Now consider the second:
template <class T>
void test(Wrapper<T>, Wrapper<T>);
Hmm ... what? Wrapper<T> for A? I have to instantiate Wrapper<T> for every possible type T in the world just to make sure that a parameter of type Wrapper<T>, which might be specialized, can't be initialized with an argument of type A? Well ... I don't think I'm going to do that ...
Hence I will not instantiate any Wrapper<T>. I will choose the first overload.
The second call
test<A>(a, b); // doesn't work
test<A>? Aha, I don't have to do deduction. Let me just check the two overloads.
template <class T>
void test(T, T);
T = A. Now substitute — the signature is (A, A). Perfect.
template <class T>
void test(Wrapper<T>, Wrapper<T>);
T = A. Now subst ... Wait, I never instantiated Wrapper<A>? I can't substitute then. How can I know whether this would be a viable overload for the call? Well, I have to instantiate it first. (instantiating) Wait ...
using type = typename T::type;
A::type? Error!
Back to L. F.
Hello everyone, I am L. F. Let's review what the compiler has done.
Was the compiler innocent enough? Did he (she?) conform to the standard?
#YSC has pointed out that [temp.over]/1 says:
When a call to the name of a function or function template is written
(explicitly, or implicitly using the operator notation), template
argument deduction ([temp.deduct]) and checking of any explicit
template arguments ([temp.arg]) are performed for each function
template to find the template argument values (if any) that can be
used with that function template to instantiate a function template
specialization that can be invoked with the call arguments. For each
function template, if the argument deduction and checking succeeds,
the template-arguments (deduced and/or explicit) are used to
synthesize the declaration of a single function template
specialization which is added to the candidate functions set to be
used in overload resolution. If, for a given function template,
argument deduction fails or the synthesized function template
specialization would be ill-formed, no such function is added to the
set of candidate functions for that template. The complete set of
candidate functions includes all the synthesized declarations and all
of the non-template overloaded functions of the same name. The
synthesized declarations are treated like any other functions in the
remainder of overload resolution, except as explicitly noted in
[over.match.best].
The missing type leads to a hard error. Read https://stackoverflow.com/a/15261234. Basically, we have two stages when determining whether template<class T> void test(Wrapper<T>, Wrapper<T>) is the desired overload:
Instantiation. In this case, we (fully) instantiate Wrapper<A>. In this stage, using type = typename T::type; is problematic because A::type is nonexistent. Problems that occur in this stage are hard errors.
Substitution. Since the first stage already fails, this stage is not even reached in this case. Problems that occur in this stage are subject to SFINAE.
So yeah, the innocent compiler has done the right thing.
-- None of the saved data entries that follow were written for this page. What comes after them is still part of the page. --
/-- The debug window. While DEBUG_UNLOCK is 1 a write of DBG.SEL selects one of the nine targets, and a reserved target is
ignored and records CONFIG_INVALID; a read of the low half of DBG.DATA returns and latches the addressed word (free for the palm
and for a data memory in use, log 22), a target of 6 to 8 read while not frozen gives zero and records ACCESS_DENIED, an index
beyond the target gives zero and records FIELD_INVALID, and the high half returns the latch and goes on to the next word. With
DEBUG_UNLOCK at 0 a write does nothing and a read gives zero. SYN's debug selector restarts the list of an object's waiters, and each
read returns the next until none is left, when it returns zero. Each waits for the wake while its domain is gated (02 R54, R66;
16 R495; 11 R361). -/
def Obligations.DebugWindowsRead : Prop :=
  (∀ (v : W32) (s : State), ctlOn s = true →
    (bits v.toNat 3 0 ≤ 8 →
      exec (.dbgSelWrite ⟨true, v⟩) s = .next { s with dbg := { s.dbg with unlock := true, sel := v.extractLsb' 0 4 } }) ∧
    (8 < bits v.toNat 3 0 → exec (.dbgSelWrite ⟨true, v⟩) s = .next (pageErr pgDbg cConfigInvalid
      { s with dbg := { s.dbg with unlock := true } })) ∧
    exec (.dbgSelWrite ⟨false, v⟩) s = .next { s with dbg := { s.dbg with unlock := false } }) ∧
  (∀ s s1 : State, ctlOn s = true → s1 = { s with dbg := { s.dbg with unlock := true } } →
    (s.dbg.sel.toNat < 6 ∨ s.dbg.frozen = true → s.dbg.addr.toNat < dbgWords s → dbgFree s = false →
      exec (.dbgDataRead ⟨true, false⟩) s = .next (dbgLatch (dbgWord s1 s.dbg.addr.toNat) s1)) ∧
    (s.dbg.sel.toNat < 6 ∨ s.dbg.frozen = true → s.dbg.addr.toNat < dbgWords s → dbgFree s = true →
      exec (.dbgDataRead ⟨true, false⟩) s = .next { dbgLatch (Config.freeWord s.free) s1 with free := s.free + 1 }) ∧
    (6 ≤ s.dbg.sel.toNat → s.dbg.frozen = false →
      exec (.dbgDataRead ⟨true, false⟩) s = .next (dbgLatch 0 (pageErr pgDbg cAccessDenied s1))) ∧
    (s.dbg.sel.toNat < 6 ∨ s.dbg.frozen = true → dbgWords s ≤ s.dbg.addr.toNat →
      exec (.dbgDataRead ⟨true, false⟩) s = .next (dbgLatch 0 (pageErr pgDbg cFieldInvalid s1))) ∧
    exec (.dbgDataRead ⟨true, true⟩) s =
      .next { s with dbg := { s.dbg with unlock := true, readData := s.dbg.latch, addr := s.dbg.addr + 1 } }) ∧
  (∀ (high : Bool) (s : State), ctlOn s = true →
    exec (.dbgDataRead ⟨false, high⟩) s = .next { s with dbg := { s.dbg with unlock := false, readData := 0 } }) ∧
  (∀ (v : W64) (s : State), dbgLatch v s = { s with dbg :=
    { s.dbg with readData := v.extractLsb' 0 32, latch := v.extractLsb' 32 32 } }) ∧
  (∀ (v : W32) (s : State), fabricOn s = true →
    exec (.synDbgSelWrite v) s = .next { s with syn := { s.syn with dbgSel := v.extractLsb' 0 18, dbgNext := 0 } }) ∧
  (∀ s : State, fabricOn s = true → dbgWaiter s ≠ 0 → exec .dbgWaiterRead s = .next { s with
    syn := { s.syn with dbgNext := s.syn.dbgNext + 1 }, dbg := { s.dbg with readData := dbgWaiter s } }) ∧
  (∀ s : State, fabricOn s = true → dbgWaiter s = 0 →
    exec .dbgWaiterRead s = .next { s with dbg := { s.dbg with readData := 0 } }) ∧
  (∀ (unlock high : Bool) (v : W32) (s : State), ctlOn s = false →
    exec (.dbgSelWrite ⟨unlock, v⟩) s = .next (holdAccess 5 (.dbgSelWrite ⟨unlock, v⟩) s) ∧
    exec (.dbgDataRead ⟨unlock, high⟩) s = .next (holdAccess 5 (.dbgDataRead ⟨unlock, high⟩) s)) ∧
  (∀ (v : W32) (s : State), fabricOn s = false →
    exec (.synDbgSelWrite v) s = .next (holdAccess 5 (.synDbgSelWrite v) s) ∧
    exec .dbgWaiterRead s = .next (holdAccess 5 .dbgWaiterRead s))

/-! ### Routing and links -/

/-- Route holds. ROUTE_HOLD sets HOLD. HOLD_DONE takes effect when no packet of this chip is partly injected, and only with
HOLD_DONE set is a ring-map entry written: without it, or with an entry that breaks a rule of the map, the write records
CONFIG_INVALID. The release clears HOLD, settles HOLD_DONE, computes the machine and domain trees and lets the ports send. Each
waits for the wake while the Fabric domain is gated (03 R76, R89, R90; 11 R352; 02 R54). -/
def Obligations.RoutesAreHeld : Prop :=
  (∀ s : State, fabricOn s = true → exec .routeHold s = .next { s with rtr := { s.rtr with hold := true } }) ∧
  (∀ s : State, fabricOn s = true → s.rtr.hold = true → injecting s = false →
    exec .holdDone s = .next { s with rtr := { s.rtr with holdDone := true } }) ∧
  (∀ s : State, s.rtr.hold = false ∨ injecting s = true → exec .holdDone s = .next s) ∧
  (∀ (v : W32) (s : State) (e : RingMap), fabricOn s = true →
    e = { excluded := v.extractLsb' 0 5, x0 := v.extractLsb' 5 5, dead := v.getLsbD 10 } →
    (s.rtr.holdDone = true → ringMapBad s e = false → exec (.ringMapWrite v) s =
      .next (mRtr (fun r => { r with ringMap := Sparse.set {} r.ringMap r.ringIndex.toNat e }) s)) ∧
    (s.rtr.holdDone = false ∨ ringMapBad s e = true → exec (.ringMapWrite v) s = .next (pageErr pgRtr cConfigInvalid s))) ∧
  (∀ s s1 : State, fabricOn s = true → s1 = settleHold { s with rtr := { s.rtr with hold := false } } →
    exec .routeHoldRelease s = .next (foldS (List.range 10) { s1 with syn :=
      { s1.syn with treeMachine := (scopeTree s1 0).word, treeDomain := (scopeTree s1 16).word } } pump)) ∧
  (∀ (v : W32) (s : State), fabricOn s = false →
    exec .routeHold s = .next (holdAccess 5 .routeHold s) ∧
    exec .routeHoldRelease s = .next (holdAccess 5 .routeHoldRelease s) ∧
    exec (.ringMapWrite v) s = .next (holdAccess 5 (.ringMapWrite v) s))

/-- HEADER_ROUTE takes the packet that its input offers next (nextHeader) and does what decideRoute says of it. At its
destination it goes to the inbox, a band message waking the engine with cause 2, unless it is a reserved band message, which is counted
and dropped; one with nowhere to go is discarded; any other is queued toward a port on the VC chosen with one hop more, its
FLAGS[1] saying whether it moved to VC7, an adaptive choice being recorded first; a PAIR or TOPK packet whose link lacks the
capability is discarded. With no packet to offer nothing happens (03 R83 to R87, R91; 12 R374; 15 R456). -/
def Obligations.HeadersAreRouted : Prop :=
  (∀ (i : Fin 11) (s s1 : State) (k : Packet), fabricOn s = true →
    nextHeader s (Sparse.get [] s.rtr.inputs i.val) = some k →
    s1 = mRtr (fun r => { r with inputs := Sparse.modify [] r.inputs i.val (·.erase k) }) s →
    (decideRoute s k = .deliver → k.isBand = false → exec (.headerRoute i) s =
      .next (leaveBuffer k (mRtr (fun r => { r with inbox := r.inbox ++ [k] }) s1))) ∧
    (decideRoute s k = .deliver → k.isBand = true → bandReserved k = false → exec (.headerRoute i) s =
      .next (wakeBy 2 (leaveBuffer k (mRtr (fun r => { r with inbox := r.inbox ++ [k] }) s1)))) ∧
    (decideRoute s k = .deliver → k.isBand = true → bandReserved k = true → exec (.headerRoute i) s =
      .next (leaveBuffer k (countBandDrop s1))) ∧
    (decideRoute s k = .drop → exec (.headerRoute i) s = .next (leaveBuffer k (discardPkt k s1))) ∧
    (∀ p enter v on7 counted s2, decideRoute s k = .go p enter v on7 counted →
      s2 = (if counted && !fenced s then choice 0 0 0 s1 else s1) →
      (capLacks s p k = false ∨ fenced s = true → exec (.headerRoute i) s = .next (queueTo p
        { k with vc := v, hops := min 255 (k.hops + 1), flags := k.flags - 2 * b2n (bit k.flags 1) + 2 * b2n on7 } enter s2)) ∧
      (capLacks s p k = true → fenced s = false →
        exec (.headerRoute i) s = .next (leaveBuffer k (discardPkt k s2))))) ∧
  (∀ (i : Fin 11) (s : State), nextHeader s (Sparse.get [] s.rtr.inputs i.val) = none → exec (.headerRoute i) s = .next s)

/-- The PHY's events. A lock in PHY_WAIT starts the exchange, and in another state it is noted only; the loss of the lock or of a lane takes
an UP link down with LINK_LOST; a PHY that appears starts the training of a DOWN port that may train, and one that goes takes an UP
link down with LINK_LOST and any other port that is not DOWN to DOWN, or back to PHY_WAIT where it may train (02 R50, R51; 04 R126). -/
def Obligations.PhyEventsMoveThePort : Prop :=
  (∀ (port : Fin 10) (s : State), (portOf s port.val).st = 1 →
    exec (.phyLock port) s = .next (mPort port.val (fun q =>
      { q with
        lock := true, laneOk := 0xFFFF, trainReq := false, seenRx := false, rxSeen := false, txSeen := false, st := 2,
        stateTick := s.tick }) s)) ∧
  (∀ (port : Fin 10) (s : State), (portOf s port.val).st ≠ 1 →
    exec (.phyLock port) s = .next (mPort port.val (fun q => { q with lock := true, laneOk := 0xFFFF }) s)) ∧
  (∀ (port : Fin 10) (lock : Bool) (lanes : W16) (s : State), (portOf s port.val).st = 6 → (lock = false ∨ lanes ≠ 0xFFFF) →
    exec (.linkLost port lock lanes) s = .next (linkDown port.val (some cLinkLost) true false
      (mPort port.val (fun q => { q with lock := lock, laneOk := lanes }) s))) ∧
  (∀ (port : Fin 10) (lock : Bool) (lanes : W16) (s : State),
    (portOf s port.val).st ≠ 6 ∨ (lock = true ∧ lanes = 0xFFFF) →
    exec (.linkLost port lock lanes) s = .next (mPort port.val (fun q => { q with lock := lock, laneOk := lanes }) s)) ∧
  (∀ (port : Fin 10) (s s1 : State), s1 = mPort port.val (fun q => { q with present := true }) s →
    ((portOf s port.val).st = 0 → mayTrain s1 port.val = true →
      exec (.phyPresentChange port true) s = .next (toPhyWait port.val s1)) ∧
    ((portOf s port.val).st ≠ 0 ∨ mayTrain s1 port.val = false → exec (.phyPresentChange port true) s = .next s1)) ∧
  (∀ (port : Fin 10) (s s1 : State), s1 = mPort port.val (fun q => { q with present := false }) s →
    ((portOf s port.val).st = 6 → exec (.phyPresentChange port false) s =
      .next (linkDown port.val (some cLinkLost) true false s1)) ∧
    ((portOf s port.val).st = 0 → exec (.phyPresentChange port false) s = .next s1) ∧
    ((portOf s port.val).st ≠ 0 → (portOf s port.val).st ≠ 6 → exec (.phyPresentChange port false) s =
      .next (toDown port.val (mPort port.val (fun q => { q.cleared with lost := q.lost, queues := q.queues })
        (freeKeys port.val s1)))))

/-- Training. In EXCHANGE a training flit of the partner is recorded with its version, capabilities and chip, and each training
flit sent carries SEEN once one was received; when SEEN was both sent and received the exchange is judged (mapCheck). Any other
flit is counted only. A 1 written to RETRAIN takes the link down and starts over with no attempt counted, and a 0 does nothing. A map
entry is written with HOLD_DONE set and otherwise records CONFIG_INVALID; EN = 0 takes a link that is not DOWN down, EN = 1 lets a DOWN or
FAILED port start over. RETRAIN and the map wait for the wake while the Fabric domain is gated (04 R126, R127, R137; 03 R104; 02 R54). -/
def Obligations.PortsTrain : Prop :=
  (∀ (port : Fin 10) (flit : BitVec 1024) (fec : Byte) (s0 s : State) (b : List Byte), injectedBad s0 port.val = false →
    s = fecCounted port.val fec.toNat s0 → b = leBytes 128 flit.toNat →
    ((portOf s port.val).st = 2 → leAt b 0 1 % 4 = 0 → leAt b 4 1 = 2 →
      exec (.trainingFlit port ⟨flit, fec⟩) s0 = .next (exchangeDone port.val (mPort port.val (fun q =>
        { q with
          seenRx := true, rxSeen := q.rxSeen || bit (leAt b 6 1) 0, peerVersion := BitVec.ofNat 4 (leAt b 5 1),
          peerCaps := BitVec.ofNat 4 (leAt b 8 4), partner := some (Coord.ofWord (leAt b 12 4)) }) s))) ∧
    ((portOf s port.val).st ≠ 2 ∨ leAt b 0 1 % 4 ≠ 0 ∨ leAt b 4 1 ≠ 2 → exec (.trainingFlit port ⟨flit, fec⟩) s0 = .next s)) ∧
  (∀ (port : Fin 10) (s : State), (portOf s port.val).st = 2 →
    exec (.trainingFlitSend port) s = .next (exchangeDone port.val (mPort port.val (fun q =>
      { q with wire := q.wire ++ [trainingBytes s port.val], txSeen := q.txSeen || q.seenRx }) s))) ∧
  (∀ (port : Fin 10) (s : State), (portOf s port.val).st ≠ 2 → exec (.trainingFlitSend port) s = .next s) ∧
  (∀ (p : Nat) (s : State), (portOf s p).st = 2 →
    exchangeDone p s = if (portOf s p).rxSeen && (portOf s p).txSeen then mapCheck p s else s) ∧
  (∀ (port : Fin 10) (v : W32) (s : State), fabricOn s = true →
    (v.getLsbD 0 = true → exec (.portRetrain port v) s =
      .next (linkDown port.val none false false (mPort port.val (fun q => { q with attempts := 0 }) s))) ∧
    (v.getLsbD 0 = false → exec (.portRetrain port v) s = .next s)) ∧
  (∀ (port : Fin 10) (v : W32) (s s1 : State), fabricOn s = true →
    s1 = { s with rtr := { s.rtr with portMap := Sparse.set 0 s.rtr.portMap port.val (v.extractLsb' 0 20) } } →
    (s.rtr.holdDone = false → exec (.portMapWrite port v) s = .next (pageErr pgRtr cConfigInvalid s)) ∧
    (s.rtr.holdDone = true → v.getLsbD 19 = false → (portOf s port.val).st = 0 →
      exec (.portMapWrite port v) s = .next s1) ∧
    (s.rtr.holdDone = true → v.getLsbD 19 = false → (portOf s port.val).st ≠ 0 →
      exec (.portMapWrite port v) s = .next (linkDown port.val none false false s1)) ∧
    (s.rtr.holdDone = true → v.getLsbD 19 = true → (portOf s port.val).st = 0 ∨ (portOf s port.val).st = 7 →
      exec (.portMapWrite port v) s = .next (toDown port.val (mPort port.val (fun q => { q with attempts := 0 }) s1))) ∧
    (s.rtr.holdDone = true → v.getLsbD 19 = true → (portOf s port.val).st ≠ 0 → (portOf s port.val).st ≠ 7 →
      exec (.portMapWrite port v) s = .next s1)) ∧
  (∀ (port : Fin 10) (v : W32) (s : State), fabricOn s = false →
    exec (.portRetrain port v) s = .next (holdAccess 5 (.portRetrain port v) s) ∧
    exec (.portMapWrite port v) s = .next (holdAccess 5 (.portMapWrite port v) s))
I'm not a language lawyer but I don't think that defining a using type = typename T::type; inside a class is, itself, usable as SFINAE to enable/disable a function receiving an object of that class.
If you want a solution, you can apply SFINAE to the Wrapper version as follows
template<class T>
auto test(Wrapper<T>, Wrapper<T>)
-> decltype( T::type, void() )
{ }
This way, this test() function is enabled only for T types with a type type defined inside it.
In your version, is enabled for every T type but gives error when T is incompatible with Wrapper.
-- EDIT --
The OP precises and asks
My Wrapper has many more dependencies on T, it would be impractical to duplicate them all in a SFINAE expression. Isn't there a way to check if Wrapper itself can be instantiated?
As suggested by Holt, you can create a custom type traits to see if a type is a Wrapper<something> type; by example
template <typename>
struct is_wrapper : public std::false_type
{ };
template <typename T>
struct is_wrapper<Wrapper<T>> : public std::true_type
{ using type = T; };
Then you can modify the Wrapper version to receive a U type and check if U is a Wrapper<something> type
template <typename U>
std::enable_if_t<is_wrapper<U>{}> test (U, U)
{ using T = typename is_wrapper<U>::type; }
Observe that you can recover the original T type (if you need it) using the type definition inside the is_wrapper struct.
If you need a non-Wrapper version of test(), with this solution you have to explicity disable it when T is a Wrapper<something> type to avoid collision
template <typename T>
std::enable_if_t<!is_wrapper<T>{}> test(T, T)
{ }

Deduction of the function called in a function call expression is performed in two steps:
Determination of the set of viable functions;
Determination of the best viable function.
The set of viable function can only contain function declaration and template function specialization declaration.
So when a call expression (test(a,b) or test<A>(a,b)) names a template function, it is necessary to determine all template arguments: this is called template argument deduction. This is performed in three steps [temp.deduct]:
Subsitution of explicitly provided template arguments (in names<A>(x,y) A is explicitly provided);(substitution means that in the function template delcaration, the template parameter are replaced by their argument)
Deduction of template arguments that are not provided;
Substitution of deduced template argument.
Call expression test(a,b)
There are no explictly provided template argument.
T is deduced to A for the first template function, deduction fails for the second template function [temp.deduct.type]/8. So the second template function will not participate to overload resolution
A is subsituted in the declaration of the first template function. The subsitution succeeds.
So there is only one overload in the set and it is selected by overload resolution.
Call expression test<A>(a,b)
(Edit after the pertinent remarks of #T.C. and #geza)
The template argument is provided: A and it is substituted in the declaration of the two template functions. This substitution only involves the instantiation of the declaration of the function template specialization. So it is fine for the two template
No deduction of template argument
No substitution of deduced template argument.
So the two template specializations, test<A>(A,A) and test<A>(Wrapper<A>,Wrapper<A>), participate in overload resolution. First the compiler must determine which function are viable. To do that the compiler needs to find an implicit conversion sequence that converts the function argument to the function parameter type [over.match.viable]/4:
Third, for F to be a viable function, there shall exist for each argument an implicit conversion sequence that converts that argument to the corresponding parameter of F.
For the second overload, in order to find a conversion to Wrapper<A> the compiler needs the definition of this class. So it (implicitly) instantiates it. This is this instantiation that causes the observed error generated by compilers.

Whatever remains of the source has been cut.